To use Lasso regression to obtain the average testing score, we can still use the DoKFold function. The only things we need to do is to set a different range by using the command a_range = np.linspace(0.001, 0.003, 101) and replace Ridge regression with Lasso regression.

a_range = np.linspace(0.001, 0.003, 101)

k = 20

avg_tr_score=[]
avg_te_score=[]

for a in a_range:
    las_reg = Lasso(alpha=a)
    train_scores,test_scores = DoKFold(las_reg,X,y,k,standardize=True)
    avg_tr_score.append(np.mean(train_scores))
    avg_te_score.append(np.mean(test_scores))

idx = np.argmax(avg_te_score)
print('Optimal alpha value: ' + format(a_range[idx], '.5f'))
print('Training score for this value: ' + format(avg_tr_score[idx],'.5f'))
print('Testing score for this value: ' + format(avg_te_score[idx], '.5f'))

The result for the average testing score using Lasso regression is 0.60213.

Question 21

To standardize the entire dataset, we need to use the ss.fit_transorm method again.

ss = SS()
X_ss = ss.fit_transform(X)

After standardization, we can now proceed with the fitting process using linear, ridge, lasso regression.

lin_reg = LinearRegression()
lin = lin_reg.fit(X_trans, y)

rid_reg = Ridge(alpha=25.8)
rid = rid_reg.fit(X_trans, y)

las_reg = Lasso(alpha=0.00186)
las = las_reg.fit(X_trans, y)

After doing the fitting, we can use the coef_ method to get the correlation coefficient for each of the regression models. According to the data frame we created for question 15, we learn that the least correlated variable to the target y is AveOccup. Since the index of AveOccup in the housing data frame is 5, we need to place 5 in the bracket for the coef_ method.

print(lin.coef_[5], rid.coef_[5], las.coef_[5])

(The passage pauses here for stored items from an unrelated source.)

/-- `n` bytes of a stream's address space, when all can be read, through at most `fuel` frames. -/
def State.streamRead (s : State) (root : Word) : Nat → Word → Nat → Except SvcHalt (List Byte)
  | 0, _, n => if n = 0 then .ok [] else .error (.refused .badArg)
  | fuel + 1, va, n =>
    if n = 0 then .ok []
    else
      let k := min n (toFrameEnd va)
      match s.streamLoc root va 5 with
      | none => .error (.refused .badArg)
      | some (.fabric win _) => do
        let b ← s.farBytes root win k va k
        let r ← s.streamRead root fuel (va + word k) (n - k)
        .ok (b ++ r)
      | some l =>
        if rangeHasError s.mem l k then .error (.refused .badArg)
        else (s.streamRead root fuel (va + word k) (n - k)).map fun r => readBytes s.mem l k ++ r

/-- `n` bytes at `va`. -/
def State.streamBytes (s : State) (root va : Word) (n : Nat) : Except SvcHalt (List Byte) := s.streamRead root (n / frameBytes + 2) va n

/-- Bytes are written in a stream's address space, when all can be written. -/
def State.streamWrite (s : State) (root : Word) : Nat → Word → List Byte → Except SvcHalt State
  | 0, _, l => if l.isEmpty then .ok s else .error (.refused .badArg)
  | fuel + 1, va, l =>
    if l.isEmpty then .ok s
    else
      let k := min l.length (toFrameEnd va)
      match s.streamLoc root va 6 with
      | none => .error (.refused .badArg)
      | some (.fabric win _) => do
        s.putFar root win k va (l.take k)
        s.streamWrite root fuel (va + word k) (l.drop k)
      | some q => (s.mapMem fun m => writeBytesLoc m q (l.take k)).streamWrite root fuel (va + word k) (l.drop k)

/-- A service's output goes to `out`, when there is one (R405). -/
def State.output (s : State) (root out : Word) (l : List Byte) : SvcEnd :=
  if out = 0 then .done s
  else match s.streamWrite root (l.length / frameBytes + 2) out l with
    | .error h => h.stop
    | .ok t => .done t

/-- What the innkeeper keeps of a stream, changed by `f`. -/
def State.mapStream (s : State) (id : BitVec 32) (f : Stream → Stream) : State :=
  { s with streams := s.streams.map fun x => if x.id = id then f x else x }

/-! ### PLACE (R320, R407) -/

/-- No page of a range is mapped, and the range is ordinary memory. -/
def State.unmapped (s : State) (root va : Word) : Nat → Bool
  | 0 => true
  | n + 1 => decide (va.toNat < remoteBase) && (pageLeaf s.mem.hbm root va).isNone && s.unmapped root (va + word frameBytes) n

/-- The bytes of `n` pages of the source range, from address `a` up (DEDUCED, log entry 73). -/
def State.sourcePages (s : State) (root a : Word) : Nat → Except SvcHalt (List (List Byte))
  | 0 => .ok []
  | n + 1 => match s.streamBytes root a frameBytes with
    | .error h => .error h
    | .ok l => (s.sourcePages root (a + word frameBytes) n).map (l :: ·)

/-- Pages are mapped at tier 1, each with a new origin that holds its bytes. -/
def State.placePages (s : State) (root va : Word) (rights : Nat) : List (List Byte) → Option State
  | [] => some s
  | l :: rest => match takeFrame s.freeOrigins with
    | none => none
    | some (o, _) =>
      let t := (s.takeOrigin o).mapMem fun m => writeBytesLoc m (.cxl (o * frameBytes)) l
      match t.mapLeaf root va (word (o * frameBytes + 32 * rights + 0x0B)) with
      | none => none
      | some t => t.placePages root (va + word frameBytes) rights rest

/-- PLACE (DEDUCED, log entry 73). -/
def servePlace (s : State) (root : Word) (r : SvcRec) : SvcEnd :=
  let n := r.arg1.toNat
  if r.unused 2 [r.arg4] || !aligned r.arg0 frameBytes || n == 0 || decide (2 ^ 20 < n) || decide (15 < r.arg3.toNat)
      || (r.flag0 && decide (2 ^ 32 ≤ r.arg2.toNat)) || !s.unmapped root r.arg0 n then .refused .badArg
  else
    let fill := (List.replicate (frameBytes / 4) (bytesOf r.arg2.toNat 4)).flatten
    match (if r.flag0 then .ok (List.replicate n fill) else s.sourcePages root r.arg2 n) with
    | .error h => h.stop
    | .ok pages => match s.placePages root r.arg0 r.arg3.toNat pages with
      | none => .refused .noRoom
      | some t => .done t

From the results, we learn that Lasso regression produces the smallest score.

Question 22

This question uses the same logic from the previous question, but we need to find the correlation coefficient for the most correlated variable to the target y. By looking at the data frame in question 15, we learn that MedInc is the most correlated feature to the target and its index is 0.

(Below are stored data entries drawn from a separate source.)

/-- R297 to R300, R58, R75, R151, R284, R286, R302, R306, R309: `inncall` completes and raises with the PC after it saved; `dbgtrap` raises
with its own; `eret` returns from the thread's handler or, in supervisor mode, to the thread; `tlb.inv` drops translations and has walks
read tables anew; `halt` leaves the thread to retire, or raises vector-unit owned when its matrix commands stand elsewhere; words that are
no instruction raise illegal instruction; speculation leaves no state of its own. What `eret` from the innkeeper does beside its return, and
how words are judged, follow log entries 64 and 66; that the bits [1:0] of a saved PC are dropped log entry 127; that after a pre-emption an
`eret` with `sctx` = 0 frees the core log entry 126; which table writes a `tlb.inv` shows log entry 109; the vector-unit owned of `halt` log
entry 103; and that a resolved branch changes nothing log entry 84. -/
def Obligations.SystemInstructions : Prop :=
  ∀ (s : State),
    (∀ n : BitVec 8, ∃ c, Finishes s s c 4 ∧
      exec (.inncall n) s = .next (State.deliver (if s.core.sup.mode = .user then c.countIssue.quantum else c) ⟨0x13, n, 0, 0⟩ (s.pc + 4))) ∧
    (∀ n : BitVec 8, exec (.dbgtrap n) s = .next (s.except ⟨0x12, n, 0, 0⟩)) ∧
    (s.core.sup.mode = .user → s.st.ucause.getLsbD 63 = true → exec .eret s = .next { s with core := { s.core with
      via := 0, sc := { s.core.sc with pc := s.st.uepc &&& 0xFFFFFFFFFFFFFFFC, st := { s.core.sc.st with ucause := s.st.ucause &&& 0x7FFFFFFFFFFFFFFF } } } }) ∧
    (s.core.sup.mode = .user → s.st.ucause.getLsbD 63 = false →
      ∃ e : Exc, e.cls = 0x01 ∧ e.detail = 0x06 ∧ exec .eret s = .next (s.except e)) ∧
    (s.core.sup.mode = .supervisor → bits s.core.sup.scause 8 8 ≠ 0x14 → bits s.core.sup.scause 8 8 ≠ 0x09 →
      ((s.core.sup.sctx = 0 ∧ bits s.core.sup.scause 8 8 ≠ 0x18) ∨ (s.core.sup.sctx ≠ 0 ∧ s.core.sup.sctx = s.core.me.image)) →
      exec .eret s = .next { s with core := { s.core with
        via := 0, slept := false, sc := { s.core.sc with pc := s.core.sup.sepc &&& 0xFFFFFFFFFFFFFFFC },
        sup := { s.core.sup with mode := .user, scause := s.core.sup.scause &&& 0x7FFFFFFFFFFFFFFF } } }) ∧
    (s.core.sup.mode = .supervisor → bits s.core.sup.scause 8 8 = 0x18 → bits s.core.sup.scause 62 2 = 3 → s.core.sup.sctx = 0 →
      ∃ t, exec .eret s = .next t ∧ t.core.run = .idle ∧ t.core.sup.mode = .user ∧ ∃ x ∈ t.sched.swapped, x.me = s.core.me ∧ x.asleep = s.core.slept ∧
        x.region = s.core.region ∧ x.seen = s.core.seen) ∧
    (∀ a kind, s.core.sup.mode = .user → ∃ e : Exc, e.cls = 0x01 ∧ e.detail = 0x07 ∧ exec (.tlbInv a kind) s = .next (s.except e)) ∧
    (∀ a kind, s.core.sup.mode = .supervisor → ∃ t, exec (.tlbInv a kind) s = .next t ∧
      (∀ e ∈ t.core.tlb, e ∈ s.core.tlb ∧ kind ≠ .all ∧ (s.x a).toNat / 2 ^ e.shift ≠ e.va / 2 ^ e.shift) ∧
      (kind ≠ .page → ∀ c ∈ t.parked, ∀ e ∈ c.tlb, kind ≠ .all ∧ (s.x a).toNat / 2 ^ e.shift ≠ e.va / 2 ^ e.shift) ∧
      Finishes s { s with core := { s.core with tlb := t.core.tlb }, parked := t.parked, mem := { s.mem with tables := t.mem.tables } } t 4 ∧
      (∀ x ∈ t.mem.tables, x ∈ s.mem.tables ∧ ∃ c, x.writer = some c ∧ c ≠ s.core.id) ∧
      (∀ l x r, s.mem.tables = l ++ x :: r → (∀ y ∈ x :: r, y.word = x.word → ∃ c, y.writer = some c ∧ c ≠ s.core.id) → x ∈ t.mem.tables) ∧
      t.parked.map (fun c => { c with tlb := [] }) = s.parked.map (fun c => { c with tlb := [] })) ∧
    (NothingOwed s → s.core.sup.vown = s.core.me.image → s.core.vec.mx.fault = none → exec .halt s = .next (s.mxResume.setRun .halting)) ∧
    (s.core.sup.vown ≠ s.core.me.image →
      (s.core.sup.mode = .user → s.savedWork = true → exec .halt s = .next (s.except ⟨0x14, 0, 0, 0⟩)) ∧
      (NothingOwed s → (s.core.sup.mode = .user → s.savedWork = false) → exec .halt s = .next (s.setRun .halting))) ∧
    exec .speculationResolve s = .next s ∧
    (∀ w d, s.fetchWord s.pc = .ok w → needsSecond w = false → decode w 0 = .illegal d [] →
      ¬ (major w = 0x14 ∧ s.part.hasMx = false) → ¬ (major w = 0x1A ∧ s.part.hasFab = false) →
      exec .illegalInstruction s = .next (s.except ⟨0x01, d, w.setWidth 64, 0⟩))

/-! ### Loops -/

/-- R152 to R155: `loop` pushes an entry for the next n words, or goes past them when the count is 0, or raises stack limit on a full stack;
`brkl` pops the innermost entry and goes on behind its body, or completes in sequence at its end; `lidx` reads an index. -/
def Obligations.LoopInstructions : Prop :=
  ∀ (s : State),
    (∀ (c : Reg) (n : BitVec 16),
      let next : Word := s.pc + 4
      Instr.wf (.loop c n) = true →
      (s.x c = 0 → s.loops.length < 6 → exec (.loop c n) s = .next { s with core := { s.core with via := 0, sc := { s.core.sc with
        pc := BitVec.ofNat 64 (s.pc.toNat + 4 + 4 * n.toNat) } } }) ∧
      (s.x c ≠ 0 → s.loops.length < 6 → exec (.loop c n) s = .next { s with core := { s.core with via := 0, sc := { s.core.sc with
        pc := next, loops := ⟨.loop, next, BitVec.ofNat 64 (s.pc.toNat + 4 * n.toNat), s.x c, 0⟩ :: s.loops } } }) ∧
      (s.x c ≠ 0 → 6 ≤ s.loops.length → exec (.loop c n) s = .next (s.except ⟨0x0C, 0x01, 0, 0⟩))) ∧
    (s.loops = [] → exec .brkl s = .next (s.except ⟨0x0C, 0x02, 0, 0⟩)) ∧
    (∀ e rest, s.loops = e :: rest →
      let u : State := { s with core := { s.core with sc := { s.core.sc with loops := rest } } }
      (e.last ≠ s.pc → exec .brkl s = .next { u with core := { u.core with via := s.pc, sc := { u.core.sc with pc := e.last + 4 } } }) ∧
      (e.last = s.pc → ∃ t, exec .brkl s = .next t ∧ Finishes u u t 4)) ∧
    (∀ (d : Reg) (level : BitVec 3), Instr.wf (.lidx d level) = true → ∃ t, exec (.lidx d level) s = .next t ∧
      WritesX s t d (((s.loops[level.toNat]?).map (·.index)).getD (BitVec.allOnes 64)) 4)

/-- R157, R159: a `repf` whose captured instructions pass its checks raises stack limit on a full stack, is skipped with its captured range
when the count is 0, and else pushes the frame, whose first captured instruction that runs is next. Frames follow log entry 79, and one of
count 0 log entry 114. A `loop` of count 0 goes past its body on a full stack too, which is the model's choice (log entry 88). -/
def Obligations.RepeatFramesStart : Prop :=
  (∀ (s : State) (c : Reg) (n : BitVec 16), Instr.wf (.loop c n) = true → s.x c = 0 → 6 ≤ s.loops.length →
    exec (.loop c n) s = .next { s with core := { s.core with via := 0, sc := { s.core.sc with pc := BitVec.ofNat 64 (s.pc.toNat + 4 + 4 * n.toNat) } } }) ∧
  (∀ (s : State) (c : Reg) (m : BitVec 4) (sd sa sb : BitVec 2) (wz : BitVec 3) (map : Word32) (l : List (Word × Option Instr × Bool)),
    let fi : FrameInfo := ⟨sd.toNat, sa.toNat, sb.toNat, 2 ^ wz.toNat, (List.range (m.toNat + 1)).map fun j => map.toNat / 4 ^ j % 4⟩
    let after := s.afterCaptured l
    s.captured (s.pc + 8) (m.toNat + 1) = .ok l → (∀ x ∈ l, x.2.2 = true) →
    (∀ q, q < min (s.x c).toNat fi.window → ∀ x ∈ l, (∀ i, x.2.1 = some i → ∀ v ∈ vregsOf (staggered fi q i), v.toNat < s.nregs) ∧
      (x.2.1 = none → ∀ v ∈ s.strayRegs fi q x.1, v.toNat < s.nregs)) →
    (s.x c = 0 → s.loops.length < 6 → exec (.repf c m sd sa sb wz map) s = .next { s with core := { s.core with via := 0, sc := { s.core.sc with pc := after } } }) ∧
    (6 ≤ s.loops.length → exec (.repf c m sd sa sb wz map) s = .next (s.except ⟨0x0C, 0x01, 0, 0⟩)) ∧
    (s.x c ≠ 0 → s.loops.length < 6 → exec (.repf c m sd sa sb wz map) s = .next (State.settle { s with core := { s.core with
      via := 0, sc := { s.core.sc with pc := s.pc + 8, loops := ⟨.frame, s.pc, after - 4, s.x c, 0⟩ :: s.loops } } })))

print(lin.coef_[0],rid.coef_[0],las.coef_[0])

According to the results, Lasso regression once again produces the smallest correlation coefficient.

Question 23

Instead of R squared, we now use MSE when using ridge regression. One thing to note is that the optimal value for MSE is the smallest, not the biggest. Therefore, we use the command idx = np.argmin(rid_te_mse) instead of np.argmax() since we want to minimize the value. The rest of the codes is pretty much the same as what we did in question 19.

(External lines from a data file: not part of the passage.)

/-- A prefix that names mask 1 with zeroing, and traps a void a. -/
def masked : Option VPfx := some ⟨1, true, true, false, false, none, 0⟩

/-- A prefix with a type. -/
def typed (t : ETy) : Option VPfx := some ⟨0, false, false, false, false, some t, 0⟩

/-- R141 to R143: unbundled, and with a tangent in one source; conversions, a comparison of numbers. -/
theorem hyp_scalar_float (h1 : Obligations.ScalarFloatArithmetic) (h2 : Obligations.ScalarFloatMovesAndComparisons) :
    let t := user.setF 4 ⟨Tag.of .f32 1, 0x40000000, [0x3F800000]⟩
    Completes (exec (.fadd 3 1 2 .dyn) user) ∧ Completes (exec (.fmacc 3 4 2 .rne) t) ∧ Completes (exec (.fsqrt 3 4 .dyn) t) ∧
    Completes (exec (.fcvtFX 3 1 .i32 .dyn) user) ∧ Completes (exec (.fmovX 3 1) user) ∧ Completes (exec (.fclass 3 4) t) ∧
    Completes (exec (.fcvtXF 3 1 .n64 .rtz) user) ∧ Completes (exec (.fcmp 3 1 4 .le) t) :=
  ⟨of_next (h1.1 _ (.fadd 3 1 2 .dyn) _ _ _ _ _ _ _ 0 rfl (by decide +kernel) (by decide +kernel)),
   of_next (h1.1 _ (.fmacc 3 4 2 .rne) _ _ _ _ _ _ _ 1 rfl (by decide +kernel) (by decide +kernel)),
   of_next (h1.1 _ (.fsqrt 3 4 .dyn) _ _ _ _ _ _ _ 1 rfl (by decide +kernel) (by decide +kernel)),
   of_next ((h2.1 _ 3 1).2.1 .i32 .dyn (by decide +kernel)), of_next ((h2.1 _ 3 1).2.2.1 (by decide +kernel)),
   of_next ((h2.1 _ 3 4).2.2.2.1 (by decide +kernel)), of_next ((h2.1 _ 3 1).2.2.2.2 .n64 .rtz (by decide +kernel) (by decide +kernel)),
   of_next (h2.2 _ 3 1 4 .le 1 (by decide +kernel) (by decide +kernel))⟩

/-- Every trap is enabled; `f4` and `f5` have infinite tangents of different signs, `f6` is 0, `f7` a signalling NaN, `f8` is void. -/
def trapping : State :=
  ((((((user.setF 4 ⟨Tag.of .f32 1, 0x3F800000, [0x7F800000]⟩).setF 5 ⟨Tag.of .f32 1, 0x3F800000, [0xFF800000]⟩).setF 6 ⟨Tag.of .f32 0, 0, []⟩).setF 7
    ⟨Tag.of .f32 0, 0x7F800001, []⟩).setF 8 ⟨Tag.of .void 0, 0, []⟩).setX 1 0x1000001).mapSt fun t => { t with fcsr := 0x1F00, tctl := 0xF }

/-- R142: a void source; a division by 0; tangents of different signs; a comparison, a conversion each way, and a void source of a move. -/
theorem hyp_scalar_float_traps (h : Obligations.ScalarFloatArithmetic) :
    Completes (exec (.fadd 3 8 1 .dyn) trapping) ∧ Completes (exec (.fdiv 3 1 6 .dyn) trapping) ∧ Completes (exec (.fadd 3 4 5 .dyn) trapping) ∧
    Completes (exec (.fcmp 2 8 1 .lt) trapping) ∧ Completes (exec (.fcmp 2 7 1 .eq) trapping) ∧ Completes (exec (.fcvtFX 3 1 .i32 .rne) trapping) ∧
    Completes (exec (.fcvtXF 3 7 .i32 .rne) trapping) ∧ Completes (exec (.fclass 3 8) trapping) := by
  obtain ⟨h1, h2, h3⟩ := h.2 trapping
  exact ⟨of_eq ((h1 (.fadd 3 8 1 .dyn) _ _ _ _ _ _ _ rfl).1 _ (.inl ⟨0, _, 3, rfl, by decide +kernel, fun _ _ h => absurd h (by omega), rfl⟩)),
    of_eq (((h1 (.fdiv 3 1 6 .dyn) _ _ _ _ _ _ _ rfl).2 0 (by decide +kernel)).1 (by decide +kernel)),
    of_eq (((h1 (.fadd 3 4 5 .dyn) _ _ _ _ _ _ _ rfl).2 1 (by decide +kernel)).2 (by decide +kernel) _
      ⟨0, 0, _, by omega, fun _ h => absurd h (by omega), List.find?_cons_of_pos (by decide +kernel), rfl⟩),
    of_eq ((h2 2 8 1 .lt).1 _ (.inl ⟨0, _, 3, rfl, by decide +kernel, fun _ _ h => absurd h (by omega), rfl⟩)),
    of_eq ((h2 2 7 1 .eq).2 0 (by decide +kernel) (by decide +kernel)), of_eq ((h3 3 1 .i32 .rne).1 (by decide +kernel)),
    of_eq ((h3 3 7 .i32 .rne).2.1 (by decide +kernel) (by decide +kernel)),
    of_eq ((h3 3 8 .i32 .rne).2.2 (by decide +kernel) _ (.inr (.inr rfl)))⟩

/-- What is found first among numbered results. -/
theorem find_numbered {l : List (Nat × Res)} {p : Nat × Res → Bool} {n : Nat} (h : (l.find? p).map (·.1) = some n) : ∃ r, l.find? p = some (n, r) := by
  cases hx : l.find? p with
  | none => simp [hx] at h
  | some x => exact ⟨x.2, by simp [hx] at h; simp [← h]⟩

/-- R47, R51, R92, R109 of vector instructions: a void source, a trap-marked empty one, a division by 0, and tangents of different signs. -/
theorem hyp_vector_traps (h : Obligations.VectorChecksAndTraps) :
    let t := (trapping.setVreg (.v 3) ⟨Tag.of .void 0, [], none⟩).setVreg (.v 4) { user.vreg (.v 4) with tag := { Tag.of .f32 0 with full := false } }
    let u := trapping.setVreg (.v 3) ⟨Tag.of .f32 1, [0, 0x7F8000007F800000], none⟩
    Completes (exec (.vfmul none (.v 1) (.v 3) (.vs 1)) t) ∧ Completes (exec (.vfmul masked (.v 1) (.v 4) (.vs 1)) t) ∧
    Completes (exec (.vfdiv none (.v 1) (.v 2) (.vs 6)) trapping) ∧ Completes (exec (.vfadd none (.v 1) (.v 3) (.vs 5)) u) :=
  ⟨of_eq ((h _ (.vfmul none (.v 1) (.v 3) (.vs 1)) _ _ _ (by decide) rfl trivial (by decide +kernel)).1 _
      (.inl ⟨0, _, 3, rfl, by decide +kernel, fun _ _ h => absurd h (by omega), rfl⟩)),
   of_eq (((h _ (.vfmul masked (.v 1) (.v 4) (.vs 1)) _ _ _ (by decide) rfl trivial (by decide +kernel)).2 0 (by decide +kernel)).1 ⟨.v 4, true, 1⟩
      (by decide +kernel)),
   (find_numbered (n := 0) (by decide +kernel)).elim fun _ hr => of_eq ((((h _ (.vfdiv none (.v 1) (.v 2) (.vs 6)) _ _ _ (by decide) rfl trivial
      (by decide +kernel)).2 0 (by decide +kernel)).2 (by decide +kernel) (by decide +kernel) (by decide) _ _ rfl).1 0 _ hr),
   (find_numbered (n := 0) (by decide +kernel)).elim fun _ hr => of_eq ((((h _ (.vfadd none (.v 1) (.v 3) (.vs 5)) _ _ _ (by decide) rfl trivial
      (by decide +kernel)).2 1 (by decide +kernel)).2 (by decide +kernel) (by decide +kernel) (by decide) _ _ rfl).2 (by decide +kernel) _
      ⟨0, 0, _, by decide, fun _ h => absurd h (by omega), hr, rfl⟩)⟩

a_range = np.linspace(20, 30, 101)

k = 20

avg_tr_score=[]
avg_te_score=[]
avg_tr_mse = []
avg_te_mse = []

for a in a_range:
    rid_reg = Ridge(alpha=a)
    train_scores,test_scores, train_mse, test_mse = DoKFold(rid_reg,X,y,k)
    avg_tr_score.append(np.mean(train_scores))
    avg_te_score.append(np.mean(test_scores))
    avg_tr_mse.append(np.mean(train_mse))
    avg_te_mse.append(np.mean(test_mse))

idx = np.argmin(avg_te_mse)
print(avg_tr_score[idx], avg_te_score[idx], avg_tr_mse[idx], avg_te_mse[idx])
print('Optimal alpha value: ' + format(a_range[idx], '.3f'))

The optimal value I obtained by using MSE is different from the one using R squared. The optimal value in this case is 26.1 while it is 25.8 when using R squared.

Question 24

To find the optimal value for Lasso regression using MSE, we also need to modify the codes using idx = np.argmin(las_te_mse) since the smaller the MSE, the better.

a_range = np.linspace(0.001, 0.003, 101)

k = 20

avg_tr_score=[]
avg_te_score=[]
avg_tr_mse = []
avg_te_mse = []

for a in a_range:
    las_reg = Lasso(alpha=a)
    train_scores,test_scores, train_mse, test_mse = DoKFold(las_reg,X,y,k)
    avg_tr_score.append(np.mean(train_scores))
    avg_te_score.append(np.mean(test_scores))
    avg_tr_mse.append(np.mean(train_mse))
    avg_te_mse.append(np.mean(test_mse))

idx = np.argmin(avg_te_mse)
print(avg_tr_score[idx], avg_te_score[idx], avg_tr_mse[idx], avg_te_mse[idx])
print('Optimal alpha value: ' + format(a_range[idx], '.3f'))

The optimal values using MSE and R squared for Lasso regression are both 0.00186.

Final Reflection

I got everything right for the midterm. I probably struggled most with how to implement MSE when doing regression, but later I figured out it was because I forgot to minimize MSE. Overall, the midterm was quite challenging for me.